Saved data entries
-- Opening Marker --
/-- Two different states, an empty ENC_IN and PARBUF against full ones. -/
theorem witness_ProgramDependsOnPageAndRawOnly : (fullPage 0).phase ≠ .noPage ∧ parityPage.phase ≠ .noPage ∧
    (fullPage 0).pagecfg = some c0 ∧ parityPage.pagecfg = some c0 ∧ Config.params.supported c0 = true ∧
    (fullPage 0).rawLen.toNat = c0.page ∧ parityPage.rawLen.toNat = c0.page ∧
    (∀ k, k < c0.page → ((fullPage 0).mem.get? (rawBase + k)).isSome = true) ∧
    (∀ k, k < c0.page → parityPage.mem.get? (rawBase + k) = (fullPage 0).mem.get? (rawBase + k)) ∧ fullPage 0 ≠ parityPage := by
  obtain ⟨h1, h2, h3⟩ := parityPage_fields
  refine ⟨by decide, by rw [h1]; decide, rfl, h2, c0_supported, rfl, by rw [h3]; rfl,
    fun k hk => by rw [fullPage_raw 0 k hk]; rfl, fun k hk => by rw [fullPage_raw 0 k hk, parityPage_raw k hk], fun h => ?_⟩
  have := parityPage_slot n_pos
  rw [← h, fullPage_slot] at this
  exact absurd this (by decide)

/-- The last byte of RAW outside codeword 0 may differ: the two states agree on codeword 0's slice. -/
theorem witness_ParityDependsOnItsCodewordOnly : (fullPage 0).phase ≠ .noPage ∧ parityPage.phase ≠ .noPage ∧
    (fullPage 0).pagecfg = some c0 ∧ parityPage.pagecfg = some c0 ∧ Config.params.supported c0 = true ∧
    0 < (Config.params.geom c0).n ∧ (fullPage 0).rawLen.toNat = c0.page ∧ parityPage.rawLen.toNat = c0.page ∧
    (∀ k, k < c0.page → ((fullPage 0).mem.get? (rawBase + k)).isSome = true) ∧
    (∀ k, k < c0.page → (parityPage.mem.get? (rawBase + k)).isSome = true) ∧
    ∀ k, (Config.params.geom c0).off 0 ≤ k → k < (Config.params.geom c0).off 0 + (Config.params.geom c0).dsz 0 →
      parityPage.mem.get? (rawBase + k) = (fullPage 0).mem.get? (rawBase + k) := by
  obtain ⟨h1, h2, h3⟩ := parityPage_fields
  refine ⟨by decide, by rw [h1]; decide, rfl, h2, c0_supported, n_pos, rfl, by rw [h3]; rfl,
    fun k hk => by rw [fullPage_raw 0 k hk]; rfl, fun k hk => by rw [parityPage_raw k hk]; rfl, fun k _ hk => ?_⟩
  have := c0_geom.off_add_dsz_le_page n_pos
  have hp : c0.page = 2048 := rfl
  rw [fullPage_raw 0 k (by omega), parityPage_raw k (by omega)]

theorem witness_ProgramEqualsTheStagedSequence : (fullPage 0).Inv ∧ (fullPage 0).good ∧ (fullPage 0).phase ≠ .noPage ∧
    (fullPage 0).pagecfg = some c0 ∧ (fullPage 0).rawLen.toNat = c0.page ∧ (zeros 2048).length = c0.page ∧
    ∀ k, k < c0.page → (fullPage 0).mem.get? (rawBase + k) = (zeros 2048)[k]? :=
  ⟨fullPage_inv 0, ⟨rfl, rfl⟩, by decide, rfl, rfl, zeros_length _, fun k hk => fullPage_zeros 0 k hk⟩

theorem witness_ZeroPageHasZeroParity : Params.ex.WF ∧ Params.ex.supported c0 = true ∧
    (∀ i, i < (Params.ex.geom c0).n → ∀ b ∈ (Params.ex.geom c0).encpad i, b = 0) ∧ (fullPage 0).phase ≠ .noPage ∧
    (fullPage 0).pagecfg = some c0 ∧ (fullPage 0).rawLen.toNat = c0.page ∧
    ∀ k, k < c0.page → (fullPage 0).mem.get? (rawBase + k) = some 0 :=
  ⟨Params.ex_wf, by decide, fun i _ b hb => absurd hb (List.not_mem_nil (a := b)), by decide, rfl, rfl,
    fun k hk => fullPage_raw 0 k hk⟩

theorem witness_BootOrderProgramsThePage : c0 ∈ Cfg.five ∧ (zeros 2048).length = c0.page := ⟨by decide, zeros_length _⟩

/-- Every kind of illegal access, at the ends of the gaps; a legal one at the end of each region. -/
theorem witness_BusErrorsAreExactlyTheIllegalAccesses :
    [(0x1000, 8), (0x1001, 2), (0x3C, 2), (0x40, 4), (0xFFF, 1), (0x3880, 4), (0x3FFF, 1), (0x6000, 1), (0xFFFC, 4)].map
      (fun x => faultOf (access (.read (BitVec.ofNat 16 x.1) x.2) base)) = List.replicate 9 (some .busError) ∧
    [(0x3C, 4), (0x1000, 1), (0x33FC, 4), (0x3400, 4), (0x387C, 4), (0x4000, 4), (0x5FFF, 1)].map
      (fun x => faultOf (access (.write (BitVec.ofNat 16 x.1) x.2 0) base)) = List.replicate 7 none := by decide +kernel

theorem witness_BufferWriteThenRead : ((0x1000#16).toNat % 4 = 0 ∧ 0x1000 ≤ (0x1000#16).toNat) ∧
    ((0x33FF#16).toNat % 1 = 0 ∧ (0x33FF#16).toNat < 0x3400) ∧ (2 < 4 ∧ base.mem.get? (0x1000 + 2) = none) ∧
    [0x22#8, 0x11#8].length = 2 ∧ ∀ k, k < 2 → ({ base with mem := [(0x1002, 0x22), (0x1003, 0x11)] } : State).mem.get?
      ((0x1002#16).toNat + k) = [0x22#8, 0x11#8][k]? := by
  refine ⟨by decide, by decide, ⟨by decide, rfl⟩, rfl, fun k hk => ?_⟩
  interval_cases k <;> rfl

/-- A valid slot's first and last byte; an invalid slot; a byte past P (the whole slot, when there is no Page). -/
theorem witness_ParbufReadsValidParityOnly : parityPage.Inv ∧ (fullPage 0).Inv ∧ base.Inv ∧ parityPage.slotValid 0 = true ∧
    0 < parityPage.parityLen Config.params ∧
    parityPage.parityLen Config.params - 1 < parityPage.parityLen Config.params ∧
    parityPage.parityLen Config.params - 1 < 64 ∧ (fullPage 0).slotValid 15 = false ∧
    base.parityLen Config.params < 60 + 4 ∧ 60 % 4 = 0 := by
  have h : parityPage.parityLen Config.params = (Config.params.geom c0).p := by
    rw [State.parityLen, parityPage_fields.2.1]
  have h1 := p_pos
  have h2 := c0_geom.p_le
  unfold parCap at h2
  rw [h]
  exact ⟨parityPage_inv, fullPage_inv 0, base_inv, parityPage_slot n_pos, h1, by omega, by omega, fullPage_slot 0 15,
    by decide, by decide⟩

/-- An entry below SEG_COUNT, and one past it. -/
theorem witness_SegtabReadsLittleEndianEntries :
    (0 : Fin 16).val < (storeSegments (Params.ex.geom c0) base).segCount.toNat ∧
    ¬ (15 : Fin 16).val < (storeSegments (Params.ex.geom c0) base).segCount.toNat ∧ 0 < 4 ∧ 0 % 4 = 0 ∧ 3 < 4 ∧
    3 % 1 = 0 ∧ 2 < 4 ∧ 2 % 2 = 0 := by decide +kernel

/-- The first and the last byte of DATA; the byte past DATA_LEN; a phase that is not PROGRAMMED. -/
theorem witness_DataIsReadableOnlyWhenProgrammed : dataPage.Inv ∧ dataPage.phase = .programmed ∧
    dataPage.dataLen.toNat = 2112 ∧ 0 < dataPage.dataLen.toNat ∧ 2111 < dataPage.dataLen.toNat ∧
    dataPage.dataLen.toNat ≤ 2112 ∧ (fullPage 0).Inv ∧ (fullPage 0).phase ≠ .programmed ∧ 8188 < 8192 ∧ 8188 % 4 = 0 := by
  have h : dataPage.dataLen.toNat = 2112 := by
    show (BitVec.ofNat 32 (zeros 2112).length).toNat = 2112
    rw [zeros_length]; rfl
  rw [h]
  exact ⟨dataPage_inv, rfl, rfl, by decide, by decide, le_refl _, fullPage_inv 0, by decide, by decide, by decide⟩

/-- Bytes that hold a value, at the start of RAW; a byte that holds none, at the end of DATA. -/
theorem witness_WideAccessIsItsByteAccesses :
    0x1000 % 4 = 0 ∧ [0x44#8, 0x33#8, 0x22#8, 0x11#8].length = 4 ∧
    [0, 1, 2, 3].map (fun k => (nextState (access (.read (BitVec.ofNat 16 (0x1000 + k)) 1)
      { base with mem := [(0x1000, 0x44), (0x1001, 0x33), (0x1002, 0x22), (0x1003, 0x11)] })).map State.observed) =
      [some [0x44], some [0x33], some [0x22], some [0x11]] ∧
    0x5FFE % 2 = 0 ∧ 0x5FFE < 0x6000 ∧ access (.read (BitVec.ofNat 16 (0x5FFE + 1)) 1) base = .fault .undefinedRead := by
  exact ⟨by decide, rfl, by decide +kernel, by decide, by decide, rfl⟩

theorem witness_OnlyCmdWritesHaveSideEffects :
    access (.read 0x0C 4) base = .next { base with observed := base.observed ++ [3] } ∧ base.Inv ∧ (0x0C : Addr) ≠ cmdAddr ∧
    access (.write 0x00 4 9) base = .next { base with cfg := 9 } ∧
    access (.write 0x0C 4 9) base = .next { base with opa := 9 } ∧
    access (.write 0x10 4 9) base = .next { base with opb := 9 } ∧
    access (.write 0x18 4 9) base = .next { base with rawLen := 9 } ∧
    access (.write 0x1C 4 9) base = .next { base with encLen := 9 } ∧
    access (.write 0x1000 1 9) base = .next { base with mem := [(0x1000, 9)] } ∧
    access (.write 0x33FF 1 9) base = .next { base with mem := [(0x33FF, 9)] } ∧
    access (.write 0x3C 4 9) base = .next base ∧ access (.write 0x3400 1 9) base = .next base ∧
    access (.write 0x5FFF 1 9) base = .next base := by
  exact ⟨rfl, base_inv, by decide, rfl, rfl, rfl, rfl, rfl, rfl, rfl, rfl, rfl, rfl⟩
-- Closing Marker --
**INSTRUCTIONS TO FOLLOW**:
In restating the data, begin at its first line, reproduce each line word for word, and conclude with the line that contains "rw [fullPage_raw 0 k (by".

**ANSWER SECTION**:
/-- Two different states, an empty ENC_IN and PARBUF against full ones. -/
theorem witness_ProgramDependsOnPageAndRawOnly : (fullPage 0).phase ≠ .noPage ∧ parityPage.phase ≠ .noPage ∧
    (fullPage 0).pagecfg = some c0 ∧ parityPage.pagecfg = some c0 ∧ Config.params.supported c0 = true ∧
    (fullPage 0).rawLen.toNat = c0.page ∧ parityPage.rawLen.toNat = c0.page ∧
    (∀ k, k < c0.page → ((fullPage 0).mem.get? (rawBase + k)).isSome = true) ∧
    (∀ k, k < c0.page → parityPage.mem.get? (rawBase + k) = (fullPage 0).mem.get? (rawBase + k)) ∧ fullPage 0 ≠ parityPage := by
  obtain ⟨h1, h2, h3⟩ := parityPage_fields
  refine ⟨by decide, by rw [h1]; decide, rfl, h2, c0_supported, rfl, by rw [h3]; rfl,
    fun k hk => by rw [fullPage_raw 0 k hk]; rfl, fun k hk => by rw [fullPage_raw 0 k hk, parityPage_raw k hk], fun h => ?_⟩
  have := parityPage_slot n_pos
  rw [← h, fullPage_slot] at this
  exact absurd this (by decide)

/-- The last byte of RAW outside codeword 0 may differ: the two states agree on codeword 0's slice. -/
theorem witness_ParityDependsOnItsCodewordOnly : (fullPage 0).phase ≠ .noPage ∧ parityPage.phase ≠ .noPage ∧
    (fullPage 0).pagecfg = some c0 ∧ parityPage.pagecfg = some c0 ∧ Config.params.supported c0 = true ∧
    0 < (Config.params.geom c0).n ∧ (fullPage 0).rawLen.toNat = c0.page ∧ parityPage.rawLen.toNat = c0.page ∧
    (∀ k, k < c0.page → ((fullPage 0).mem.get? (rawBase + k)).isSome = true) ∧
    (∀ k, k < c0.page → (parityPage.mem.get? (rawBase + k)).isSome = true) ∧
    ∀ k, (Config.params.geom c0).off 0 ≤ k → k < (Config.params.geom c0).off 0 + (Config.params.geom c0).dsz 0 →
      parityPage.mem.get? (rawBase + k) = (fullPage 0).mem.get? (rawBase + k) := by
  obtain ⟨h1, h2, h3⟩ := parityPage_fields
  refine ⟨by decide, by rw [h1]; decide, rfl, h2, c0_supported, n_pos, rfl, by rw [h3]; rfl,
    fun k hk => by rw [fullPage_raw 0 k hk]; rfl, fun k hk => by rw [parityPage_raw k hk]; rfl, fun k _ hk => ?_⟩
  have := c0_geom.off_add_dsz_le_page n_pos
  have hp : c0.page = 2048 := rfl
  rw [fullPage_raw 0 k (by omega), parityPage_raw k (by omega)]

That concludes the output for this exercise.